__Entries provided__:
++++++++++++++++++++
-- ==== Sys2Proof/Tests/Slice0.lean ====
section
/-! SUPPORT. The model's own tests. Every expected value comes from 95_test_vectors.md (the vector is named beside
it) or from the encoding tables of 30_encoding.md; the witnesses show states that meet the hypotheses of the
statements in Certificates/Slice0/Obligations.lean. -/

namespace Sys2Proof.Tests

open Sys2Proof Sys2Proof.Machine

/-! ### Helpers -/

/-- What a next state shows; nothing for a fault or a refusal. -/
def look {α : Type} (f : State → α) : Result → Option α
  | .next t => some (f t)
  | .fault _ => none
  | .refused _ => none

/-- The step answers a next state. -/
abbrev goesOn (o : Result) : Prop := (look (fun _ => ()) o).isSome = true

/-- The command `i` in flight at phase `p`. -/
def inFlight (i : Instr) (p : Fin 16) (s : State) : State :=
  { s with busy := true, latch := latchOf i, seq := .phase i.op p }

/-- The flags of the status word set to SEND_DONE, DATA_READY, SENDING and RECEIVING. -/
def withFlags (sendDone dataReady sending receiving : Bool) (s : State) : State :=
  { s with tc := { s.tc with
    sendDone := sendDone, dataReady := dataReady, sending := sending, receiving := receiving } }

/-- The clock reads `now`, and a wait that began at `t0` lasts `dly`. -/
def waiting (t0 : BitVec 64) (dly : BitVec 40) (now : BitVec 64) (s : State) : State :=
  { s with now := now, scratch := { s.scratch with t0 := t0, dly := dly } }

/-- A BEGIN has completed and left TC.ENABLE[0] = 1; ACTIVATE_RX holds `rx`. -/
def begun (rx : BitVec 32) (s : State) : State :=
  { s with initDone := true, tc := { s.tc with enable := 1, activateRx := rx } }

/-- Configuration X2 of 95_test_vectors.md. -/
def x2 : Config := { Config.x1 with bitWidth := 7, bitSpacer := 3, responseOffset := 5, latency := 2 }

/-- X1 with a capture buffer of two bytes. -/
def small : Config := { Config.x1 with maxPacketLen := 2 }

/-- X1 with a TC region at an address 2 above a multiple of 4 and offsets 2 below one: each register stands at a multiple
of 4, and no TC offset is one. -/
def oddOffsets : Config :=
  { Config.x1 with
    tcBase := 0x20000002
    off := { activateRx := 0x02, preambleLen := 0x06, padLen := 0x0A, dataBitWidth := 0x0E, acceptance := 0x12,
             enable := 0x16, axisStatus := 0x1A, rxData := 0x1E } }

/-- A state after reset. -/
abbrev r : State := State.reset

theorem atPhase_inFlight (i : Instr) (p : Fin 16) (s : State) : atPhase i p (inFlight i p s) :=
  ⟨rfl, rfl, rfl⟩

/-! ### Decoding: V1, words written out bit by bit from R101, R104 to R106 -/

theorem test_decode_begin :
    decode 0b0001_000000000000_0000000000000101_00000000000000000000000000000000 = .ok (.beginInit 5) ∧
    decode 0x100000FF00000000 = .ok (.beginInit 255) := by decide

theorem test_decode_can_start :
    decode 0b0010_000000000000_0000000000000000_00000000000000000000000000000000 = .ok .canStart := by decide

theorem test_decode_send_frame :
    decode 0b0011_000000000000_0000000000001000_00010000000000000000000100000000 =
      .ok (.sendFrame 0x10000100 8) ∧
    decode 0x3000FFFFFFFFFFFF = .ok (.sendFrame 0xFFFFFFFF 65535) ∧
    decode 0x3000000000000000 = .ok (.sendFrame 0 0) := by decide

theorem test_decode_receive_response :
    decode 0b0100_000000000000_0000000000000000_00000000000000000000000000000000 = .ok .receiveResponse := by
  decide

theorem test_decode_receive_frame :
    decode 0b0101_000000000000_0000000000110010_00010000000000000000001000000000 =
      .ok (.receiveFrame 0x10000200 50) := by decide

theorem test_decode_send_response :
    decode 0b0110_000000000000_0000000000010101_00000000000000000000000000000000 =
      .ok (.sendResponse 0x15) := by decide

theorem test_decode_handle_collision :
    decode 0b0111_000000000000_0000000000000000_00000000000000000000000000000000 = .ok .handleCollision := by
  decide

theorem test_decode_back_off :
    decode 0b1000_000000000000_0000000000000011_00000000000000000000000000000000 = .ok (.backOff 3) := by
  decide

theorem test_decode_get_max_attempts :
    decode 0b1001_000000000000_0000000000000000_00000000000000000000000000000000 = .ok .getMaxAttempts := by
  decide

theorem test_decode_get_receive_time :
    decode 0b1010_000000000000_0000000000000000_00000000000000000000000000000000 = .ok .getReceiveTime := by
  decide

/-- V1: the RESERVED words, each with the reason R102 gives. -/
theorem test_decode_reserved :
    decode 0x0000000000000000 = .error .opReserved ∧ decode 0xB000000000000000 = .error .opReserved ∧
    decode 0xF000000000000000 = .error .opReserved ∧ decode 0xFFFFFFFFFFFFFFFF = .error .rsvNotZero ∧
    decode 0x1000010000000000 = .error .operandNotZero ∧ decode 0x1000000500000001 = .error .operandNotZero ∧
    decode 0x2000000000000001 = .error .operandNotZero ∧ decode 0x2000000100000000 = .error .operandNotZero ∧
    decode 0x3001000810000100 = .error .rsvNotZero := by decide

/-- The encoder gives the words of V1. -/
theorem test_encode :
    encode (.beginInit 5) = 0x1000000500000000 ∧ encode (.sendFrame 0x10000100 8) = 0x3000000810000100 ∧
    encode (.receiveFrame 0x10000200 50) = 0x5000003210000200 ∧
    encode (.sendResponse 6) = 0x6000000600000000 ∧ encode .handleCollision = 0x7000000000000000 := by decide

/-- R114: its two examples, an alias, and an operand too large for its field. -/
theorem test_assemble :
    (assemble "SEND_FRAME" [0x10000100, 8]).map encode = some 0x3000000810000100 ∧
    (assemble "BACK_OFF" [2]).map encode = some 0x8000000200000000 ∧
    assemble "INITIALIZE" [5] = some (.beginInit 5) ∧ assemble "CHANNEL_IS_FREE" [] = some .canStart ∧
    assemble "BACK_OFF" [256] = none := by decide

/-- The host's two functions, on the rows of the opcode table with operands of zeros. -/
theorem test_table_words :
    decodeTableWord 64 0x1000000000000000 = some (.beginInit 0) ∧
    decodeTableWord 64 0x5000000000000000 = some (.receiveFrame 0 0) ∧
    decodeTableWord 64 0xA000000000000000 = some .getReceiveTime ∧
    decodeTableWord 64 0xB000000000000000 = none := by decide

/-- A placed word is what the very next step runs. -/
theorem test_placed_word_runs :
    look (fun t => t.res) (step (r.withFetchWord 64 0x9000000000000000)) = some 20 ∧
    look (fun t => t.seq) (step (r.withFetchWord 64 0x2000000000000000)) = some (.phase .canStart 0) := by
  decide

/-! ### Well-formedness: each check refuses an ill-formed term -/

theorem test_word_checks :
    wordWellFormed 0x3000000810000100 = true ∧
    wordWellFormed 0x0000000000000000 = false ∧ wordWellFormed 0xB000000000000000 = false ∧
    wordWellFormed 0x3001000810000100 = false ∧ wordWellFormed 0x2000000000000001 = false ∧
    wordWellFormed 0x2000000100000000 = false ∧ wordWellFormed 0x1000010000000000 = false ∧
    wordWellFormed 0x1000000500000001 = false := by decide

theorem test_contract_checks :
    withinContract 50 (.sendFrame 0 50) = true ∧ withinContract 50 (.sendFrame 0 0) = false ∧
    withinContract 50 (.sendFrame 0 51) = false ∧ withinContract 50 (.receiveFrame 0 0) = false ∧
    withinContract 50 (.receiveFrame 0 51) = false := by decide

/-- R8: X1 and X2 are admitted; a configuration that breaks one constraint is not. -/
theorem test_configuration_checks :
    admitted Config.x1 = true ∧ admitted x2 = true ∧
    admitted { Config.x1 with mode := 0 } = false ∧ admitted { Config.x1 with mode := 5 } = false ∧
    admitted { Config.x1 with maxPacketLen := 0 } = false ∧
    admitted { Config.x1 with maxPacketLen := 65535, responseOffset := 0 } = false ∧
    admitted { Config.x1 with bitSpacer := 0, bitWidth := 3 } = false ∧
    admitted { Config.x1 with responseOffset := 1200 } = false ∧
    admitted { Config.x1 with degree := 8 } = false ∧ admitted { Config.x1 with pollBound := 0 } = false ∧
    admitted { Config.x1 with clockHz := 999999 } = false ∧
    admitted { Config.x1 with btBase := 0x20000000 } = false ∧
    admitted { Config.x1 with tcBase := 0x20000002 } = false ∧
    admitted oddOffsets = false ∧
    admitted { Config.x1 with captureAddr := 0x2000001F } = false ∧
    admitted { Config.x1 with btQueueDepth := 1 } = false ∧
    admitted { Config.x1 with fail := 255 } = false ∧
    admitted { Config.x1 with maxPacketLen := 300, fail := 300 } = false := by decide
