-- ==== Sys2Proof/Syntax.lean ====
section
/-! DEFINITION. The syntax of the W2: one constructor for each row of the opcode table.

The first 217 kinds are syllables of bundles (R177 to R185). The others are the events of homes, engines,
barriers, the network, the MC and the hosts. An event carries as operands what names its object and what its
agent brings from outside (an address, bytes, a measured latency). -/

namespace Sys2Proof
++++++++++++++++++++
__Work to be completed__: Go through the listing and copy each line that includes the string "withinContract".

__Result for this exercise__:
    withinContract 50 (.sendFrame 0 50) = true ∧ withinContract 50 (.sendFrame 0 0) = false ∧
    withinContract 50 (.sendFrame 0 51) = false ∧ withinContract 50 (.receiveFrame 0 0) = false ∧
    withinContract 50 (.receiveFrame 0 51) = false := by decide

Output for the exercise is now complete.